**YOUR GOAL:**
Go through the entries below, tally each line that has the word "copy", and give only the total.
= = = =
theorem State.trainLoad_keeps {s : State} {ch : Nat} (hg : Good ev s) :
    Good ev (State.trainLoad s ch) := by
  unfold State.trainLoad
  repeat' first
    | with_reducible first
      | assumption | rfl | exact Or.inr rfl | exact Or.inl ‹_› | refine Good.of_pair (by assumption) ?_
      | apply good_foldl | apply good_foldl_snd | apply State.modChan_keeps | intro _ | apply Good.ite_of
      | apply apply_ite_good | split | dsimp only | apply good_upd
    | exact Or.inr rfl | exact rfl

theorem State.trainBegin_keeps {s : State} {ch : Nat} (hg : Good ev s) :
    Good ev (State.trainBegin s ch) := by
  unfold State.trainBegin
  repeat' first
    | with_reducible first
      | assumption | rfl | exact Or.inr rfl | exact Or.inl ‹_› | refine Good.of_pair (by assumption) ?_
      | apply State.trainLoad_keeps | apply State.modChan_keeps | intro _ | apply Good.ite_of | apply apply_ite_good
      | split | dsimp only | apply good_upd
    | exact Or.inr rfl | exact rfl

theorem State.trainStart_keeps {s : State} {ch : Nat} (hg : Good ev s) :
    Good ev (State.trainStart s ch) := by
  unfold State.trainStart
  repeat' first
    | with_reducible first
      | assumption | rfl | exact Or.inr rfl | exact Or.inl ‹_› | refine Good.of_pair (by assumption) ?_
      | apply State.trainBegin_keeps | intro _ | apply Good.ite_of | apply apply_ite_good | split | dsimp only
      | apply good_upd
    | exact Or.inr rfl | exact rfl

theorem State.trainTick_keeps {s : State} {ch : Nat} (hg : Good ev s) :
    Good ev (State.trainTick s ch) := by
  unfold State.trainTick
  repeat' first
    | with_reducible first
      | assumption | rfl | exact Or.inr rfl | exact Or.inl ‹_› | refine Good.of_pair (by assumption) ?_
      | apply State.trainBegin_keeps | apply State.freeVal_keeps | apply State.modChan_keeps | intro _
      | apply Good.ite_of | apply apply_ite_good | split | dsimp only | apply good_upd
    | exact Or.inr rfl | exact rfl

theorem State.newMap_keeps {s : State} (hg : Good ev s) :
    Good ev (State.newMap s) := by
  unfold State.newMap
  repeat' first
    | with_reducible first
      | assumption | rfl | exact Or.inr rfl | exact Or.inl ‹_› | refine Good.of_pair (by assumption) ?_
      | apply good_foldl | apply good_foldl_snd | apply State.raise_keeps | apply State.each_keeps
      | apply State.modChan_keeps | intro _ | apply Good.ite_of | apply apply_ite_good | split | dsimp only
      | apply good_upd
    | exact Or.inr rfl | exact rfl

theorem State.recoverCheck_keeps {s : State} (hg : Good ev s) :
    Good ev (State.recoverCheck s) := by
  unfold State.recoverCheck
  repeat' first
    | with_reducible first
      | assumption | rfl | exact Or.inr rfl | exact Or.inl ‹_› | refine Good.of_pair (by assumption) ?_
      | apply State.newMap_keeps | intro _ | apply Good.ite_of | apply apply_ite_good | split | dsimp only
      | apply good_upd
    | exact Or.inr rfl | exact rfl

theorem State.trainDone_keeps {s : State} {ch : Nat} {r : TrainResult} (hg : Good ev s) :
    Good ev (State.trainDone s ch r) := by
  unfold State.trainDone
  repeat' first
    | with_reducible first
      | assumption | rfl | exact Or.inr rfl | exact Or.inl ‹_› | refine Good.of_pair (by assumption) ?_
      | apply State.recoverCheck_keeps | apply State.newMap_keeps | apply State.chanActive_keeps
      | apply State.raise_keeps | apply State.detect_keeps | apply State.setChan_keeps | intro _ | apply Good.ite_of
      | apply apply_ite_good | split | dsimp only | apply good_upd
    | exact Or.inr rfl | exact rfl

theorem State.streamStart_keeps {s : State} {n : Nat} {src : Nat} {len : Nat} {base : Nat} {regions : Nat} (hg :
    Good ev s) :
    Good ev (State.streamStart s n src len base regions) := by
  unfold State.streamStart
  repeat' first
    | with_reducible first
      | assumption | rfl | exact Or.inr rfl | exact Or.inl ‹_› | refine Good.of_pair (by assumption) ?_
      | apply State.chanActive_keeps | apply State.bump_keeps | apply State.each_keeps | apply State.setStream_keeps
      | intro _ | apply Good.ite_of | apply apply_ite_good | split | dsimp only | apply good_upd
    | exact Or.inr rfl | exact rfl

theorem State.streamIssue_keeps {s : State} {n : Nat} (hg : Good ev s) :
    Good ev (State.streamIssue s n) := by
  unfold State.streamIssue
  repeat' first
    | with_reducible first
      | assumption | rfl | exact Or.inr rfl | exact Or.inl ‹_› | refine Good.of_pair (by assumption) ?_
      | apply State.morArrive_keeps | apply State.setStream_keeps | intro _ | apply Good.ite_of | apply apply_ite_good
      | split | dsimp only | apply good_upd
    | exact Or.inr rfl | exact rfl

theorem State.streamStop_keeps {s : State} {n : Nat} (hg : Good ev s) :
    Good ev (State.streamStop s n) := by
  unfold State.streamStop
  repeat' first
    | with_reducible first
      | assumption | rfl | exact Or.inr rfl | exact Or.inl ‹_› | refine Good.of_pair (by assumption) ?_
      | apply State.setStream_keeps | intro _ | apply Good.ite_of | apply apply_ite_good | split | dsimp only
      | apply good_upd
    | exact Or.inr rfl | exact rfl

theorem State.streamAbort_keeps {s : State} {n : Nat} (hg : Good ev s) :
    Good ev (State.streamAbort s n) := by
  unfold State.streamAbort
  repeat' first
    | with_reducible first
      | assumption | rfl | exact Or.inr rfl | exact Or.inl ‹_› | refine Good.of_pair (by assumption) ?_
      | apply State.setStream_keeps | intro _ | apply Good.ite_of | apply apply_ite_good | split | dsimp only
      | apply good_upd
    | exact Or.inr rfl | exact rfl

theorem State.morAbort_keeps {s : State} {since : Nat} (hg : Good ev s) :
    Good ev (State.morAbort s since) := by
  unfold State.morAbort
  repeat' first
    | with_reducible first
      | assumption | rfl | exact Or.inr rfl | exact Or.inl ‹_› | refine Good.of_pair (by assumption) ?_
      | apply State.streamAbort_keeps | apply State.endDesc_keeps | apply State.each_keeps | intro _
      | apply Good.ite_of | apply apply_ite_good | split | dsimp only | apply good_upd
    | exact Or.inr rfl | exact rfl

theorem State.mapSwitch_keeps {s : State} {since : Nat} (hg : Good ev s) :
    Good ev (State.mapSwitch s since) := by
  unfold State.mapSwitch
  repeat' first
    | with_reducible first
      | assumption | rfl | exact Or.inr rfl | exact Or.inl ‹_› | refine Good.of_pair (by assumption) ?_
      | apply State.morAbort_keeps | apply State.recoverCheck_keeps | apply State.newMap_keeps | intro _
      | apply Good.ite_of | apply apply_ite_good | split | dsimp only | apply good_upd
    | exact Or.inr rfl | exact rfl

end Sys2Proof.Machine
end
= = = =
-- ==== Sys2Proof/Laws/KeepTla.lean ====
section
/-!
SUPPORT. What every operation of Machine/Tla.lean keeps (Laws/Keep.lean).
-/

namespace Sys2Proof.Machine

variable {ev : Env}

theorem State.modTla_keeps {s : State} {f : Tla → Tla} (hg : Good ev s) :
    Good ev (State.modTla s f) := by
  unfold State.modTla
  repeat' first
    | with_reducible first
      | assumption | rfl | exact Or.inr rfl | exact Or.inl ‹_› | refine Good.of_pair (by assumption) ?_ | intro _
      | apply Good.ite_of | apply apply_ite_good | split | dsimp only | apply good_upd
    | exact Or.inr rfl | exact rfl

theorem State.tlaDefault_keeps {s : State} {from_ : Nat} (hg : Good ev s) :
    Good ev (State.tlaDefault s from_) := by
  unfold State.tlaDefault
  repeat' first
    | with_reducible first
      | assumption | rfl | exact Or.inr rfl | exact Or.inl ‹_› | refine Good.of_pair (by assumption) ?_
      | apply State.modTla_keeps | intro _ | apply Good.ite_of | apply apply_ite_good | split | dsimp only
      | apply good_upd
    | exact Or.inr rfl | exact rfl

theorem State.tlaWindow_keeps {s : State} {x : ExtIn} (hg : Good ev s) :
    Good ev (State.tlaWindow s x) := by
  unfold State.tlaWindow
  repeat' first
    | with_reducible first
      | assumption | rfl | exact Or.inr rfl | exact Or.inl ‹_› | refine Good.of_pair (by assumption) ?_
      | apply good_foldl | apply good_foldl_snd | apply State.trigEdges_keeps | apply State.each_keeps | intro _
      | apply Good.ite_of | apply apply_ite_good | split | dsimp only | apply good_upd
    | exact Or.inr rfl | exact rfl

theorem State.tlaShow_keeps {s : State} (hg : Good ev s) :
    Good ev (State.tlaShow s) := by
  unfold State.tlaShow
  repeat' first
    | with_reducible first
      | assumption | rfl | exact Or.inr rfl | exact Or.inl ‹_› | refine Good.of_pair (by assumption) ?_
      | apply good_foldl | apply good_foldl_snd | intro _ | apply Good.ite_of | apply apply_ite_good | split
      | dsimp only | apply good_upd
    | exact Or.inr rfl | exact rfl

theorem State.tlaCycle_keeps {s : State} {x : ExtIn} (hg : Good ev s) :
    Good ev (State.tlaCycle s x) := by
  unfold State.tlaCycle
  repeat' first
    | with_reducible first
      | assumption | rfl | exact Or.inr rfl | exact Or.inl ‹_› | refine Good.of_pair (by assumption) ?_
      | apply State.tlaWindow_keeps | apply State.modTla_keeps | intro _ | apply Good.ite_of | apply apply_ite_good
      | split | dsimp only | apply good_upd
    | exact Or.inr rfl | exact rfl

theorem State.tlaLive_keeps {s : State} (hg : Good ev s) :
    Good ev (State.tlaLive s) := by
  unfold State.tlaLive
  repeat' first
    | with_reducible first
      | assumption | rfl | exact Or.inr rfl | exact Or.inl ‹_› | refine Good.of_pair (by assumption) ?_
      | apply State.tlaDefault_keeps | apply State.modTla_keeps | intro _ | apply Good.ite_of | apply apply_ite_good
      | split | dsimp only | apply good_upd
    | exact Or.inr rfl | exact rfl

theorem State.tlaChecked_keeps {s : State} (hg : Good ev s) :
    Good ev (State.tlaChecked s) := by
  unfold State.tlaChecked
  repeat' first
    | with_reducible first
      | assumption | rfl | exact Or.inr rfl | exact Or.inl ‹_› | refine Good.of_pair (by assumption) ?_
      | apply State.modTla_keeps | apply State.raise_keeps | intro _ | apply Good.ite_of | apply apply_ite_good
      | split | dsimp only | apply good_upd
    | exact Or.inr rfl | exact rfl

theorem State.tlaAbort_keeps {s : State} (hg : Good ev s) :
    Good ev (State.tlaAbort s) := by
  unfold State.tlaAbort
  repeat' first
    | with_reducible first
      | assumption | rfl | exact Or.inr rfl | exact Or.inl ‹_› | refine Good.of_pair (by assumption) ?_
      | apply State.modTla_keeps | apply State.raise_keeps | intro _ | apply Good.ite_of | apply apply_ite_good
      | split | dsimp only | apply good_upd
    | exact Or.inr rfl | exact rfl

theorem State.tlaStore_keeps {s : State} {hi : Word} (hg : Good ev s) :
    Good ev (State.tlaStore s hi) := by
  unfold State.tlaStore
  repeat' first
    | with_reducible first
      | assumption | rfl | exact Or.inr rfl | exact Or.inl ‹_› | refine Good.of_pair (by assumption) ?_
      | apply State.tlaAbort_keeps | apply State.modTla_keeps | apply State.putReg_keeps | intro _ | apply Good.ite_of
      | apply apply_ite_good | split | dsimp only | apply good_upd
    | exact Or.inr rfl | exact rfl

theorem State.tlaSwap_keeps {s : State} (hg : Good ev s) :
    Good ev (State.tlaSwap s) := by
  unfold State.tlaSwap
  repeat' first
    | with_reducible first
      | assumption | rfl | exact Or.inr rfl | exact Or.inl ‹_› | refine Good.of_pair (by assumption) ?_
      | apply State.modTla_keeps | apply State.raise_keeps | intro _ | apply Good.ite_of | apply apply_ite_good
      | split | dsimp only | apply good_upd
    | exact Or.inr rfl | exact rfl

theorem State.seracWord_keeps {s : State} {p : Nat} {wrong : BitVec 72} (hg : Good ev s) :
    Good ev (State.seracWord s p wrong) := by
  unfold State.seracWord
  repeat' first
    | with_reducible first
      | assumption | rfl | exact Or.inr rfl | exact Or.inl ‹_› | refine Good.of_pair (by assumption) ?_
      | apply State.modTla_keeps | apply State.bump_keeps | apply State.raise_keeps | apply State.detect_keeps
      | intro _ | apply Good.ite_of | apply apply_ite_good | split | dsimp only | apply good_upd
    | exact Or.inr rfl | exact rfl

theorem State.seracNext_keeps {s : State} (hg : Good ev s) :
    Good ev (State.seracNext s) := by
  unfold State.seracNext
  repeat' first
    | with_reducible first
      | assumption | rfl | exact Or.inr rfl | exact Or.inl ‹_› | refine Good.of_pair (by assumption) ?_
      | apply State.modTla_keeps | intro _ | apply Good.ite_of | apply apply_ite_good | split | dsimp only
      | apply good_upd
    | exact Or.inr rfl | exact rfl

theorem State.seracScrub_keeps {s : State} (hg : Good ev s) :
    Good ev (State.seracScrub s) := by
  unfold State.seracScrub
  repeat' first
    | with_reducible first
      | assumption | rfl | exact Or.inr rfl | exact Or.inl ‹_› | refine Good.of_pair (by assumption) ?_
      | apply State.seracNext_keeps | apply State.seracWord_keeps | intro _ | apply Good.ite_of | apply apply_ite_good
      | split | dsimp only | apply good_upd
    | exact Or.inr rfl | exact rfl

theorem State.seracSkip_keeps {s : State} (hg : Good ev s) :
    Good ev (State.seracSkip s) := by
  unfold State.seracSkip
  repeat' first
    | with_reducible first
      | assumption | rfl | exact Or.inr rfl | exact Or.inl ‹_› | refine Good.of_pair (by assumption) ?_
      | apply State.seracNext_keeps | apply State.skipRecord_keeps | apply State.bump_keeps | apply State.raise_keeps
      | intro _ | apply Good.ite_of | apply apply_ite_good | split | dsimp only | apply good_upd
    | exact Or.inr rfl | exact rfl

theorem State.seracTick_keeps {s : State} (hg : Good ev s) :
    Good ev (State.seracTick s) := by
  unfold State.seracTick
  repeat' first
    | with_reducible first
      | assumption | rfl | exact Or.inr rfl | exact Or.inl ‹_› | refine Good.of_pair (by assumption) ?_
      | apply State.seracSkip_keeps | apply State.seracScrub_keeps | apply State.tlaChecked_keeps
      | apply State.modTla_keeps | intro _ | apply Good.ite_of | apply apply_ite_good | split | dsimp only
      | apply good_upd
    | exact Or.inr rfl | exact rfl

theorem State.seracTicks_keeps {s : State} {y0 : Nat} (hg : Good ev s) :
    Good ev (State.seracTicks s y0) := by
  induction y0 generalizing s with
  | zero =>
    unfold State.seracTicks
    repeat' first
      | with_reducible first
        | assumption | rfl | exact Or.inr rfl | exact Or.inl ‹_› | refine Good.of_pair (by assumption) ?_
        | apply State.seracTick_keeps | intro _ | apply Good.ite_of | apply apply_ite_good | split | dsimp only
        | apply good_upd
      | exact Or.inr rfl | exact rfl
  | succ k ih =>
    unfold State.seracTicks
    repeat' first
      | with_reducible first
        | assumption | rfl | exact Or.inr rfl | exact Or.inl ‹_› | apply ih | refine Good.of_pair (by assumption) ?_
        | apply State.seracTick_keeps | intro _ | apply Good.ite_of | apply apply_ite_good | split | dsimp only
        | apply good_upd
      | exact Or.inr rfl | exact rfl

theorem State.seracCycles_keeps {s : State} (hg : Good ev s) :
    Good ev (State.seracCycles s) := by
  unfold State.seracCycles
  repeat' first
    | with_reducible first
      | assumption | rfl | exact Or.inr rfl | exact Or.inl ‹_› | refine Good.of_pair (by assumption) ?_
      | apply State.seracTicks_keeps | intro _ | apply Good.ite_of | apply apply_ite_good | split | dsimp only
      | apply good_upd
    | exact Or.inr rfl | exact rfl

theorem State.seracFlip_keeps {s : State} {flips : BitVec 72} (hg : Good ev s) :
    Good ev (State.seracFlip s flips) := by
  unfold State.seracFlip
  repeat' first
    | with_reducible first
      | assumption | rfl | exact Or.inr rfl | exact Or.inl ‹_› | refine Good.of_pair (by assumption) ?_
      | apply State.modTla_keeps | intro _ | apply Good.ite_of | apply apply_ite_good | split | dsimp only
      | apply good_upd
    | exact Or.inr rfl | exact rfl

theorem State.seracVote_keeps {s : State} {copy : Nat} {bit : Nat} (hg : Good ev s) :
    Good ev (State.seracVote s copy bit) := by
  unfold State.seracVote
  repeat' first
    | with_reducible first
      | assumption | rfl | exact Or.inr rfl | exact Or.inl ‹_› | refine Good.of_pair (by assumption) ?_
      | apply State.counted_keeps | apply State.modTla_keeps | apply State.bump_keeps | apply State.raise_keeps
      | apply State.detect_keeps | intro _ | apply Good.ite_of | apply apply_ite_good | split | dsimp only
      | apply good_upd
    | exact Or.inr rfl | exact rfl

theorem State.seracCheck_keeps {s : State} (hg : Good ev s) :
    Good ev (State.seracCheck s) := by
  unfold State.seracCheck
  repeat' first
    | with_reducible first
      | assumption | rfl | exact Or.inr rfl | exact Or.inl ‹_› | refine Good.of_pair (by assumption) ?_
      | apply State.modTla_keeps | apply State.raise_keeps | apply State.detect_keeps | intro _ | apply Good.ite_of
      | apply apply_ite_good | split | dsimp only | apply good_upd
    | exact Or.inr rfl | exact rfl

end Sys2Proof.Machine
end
= = = =
**YOUR SOLUTION:**
2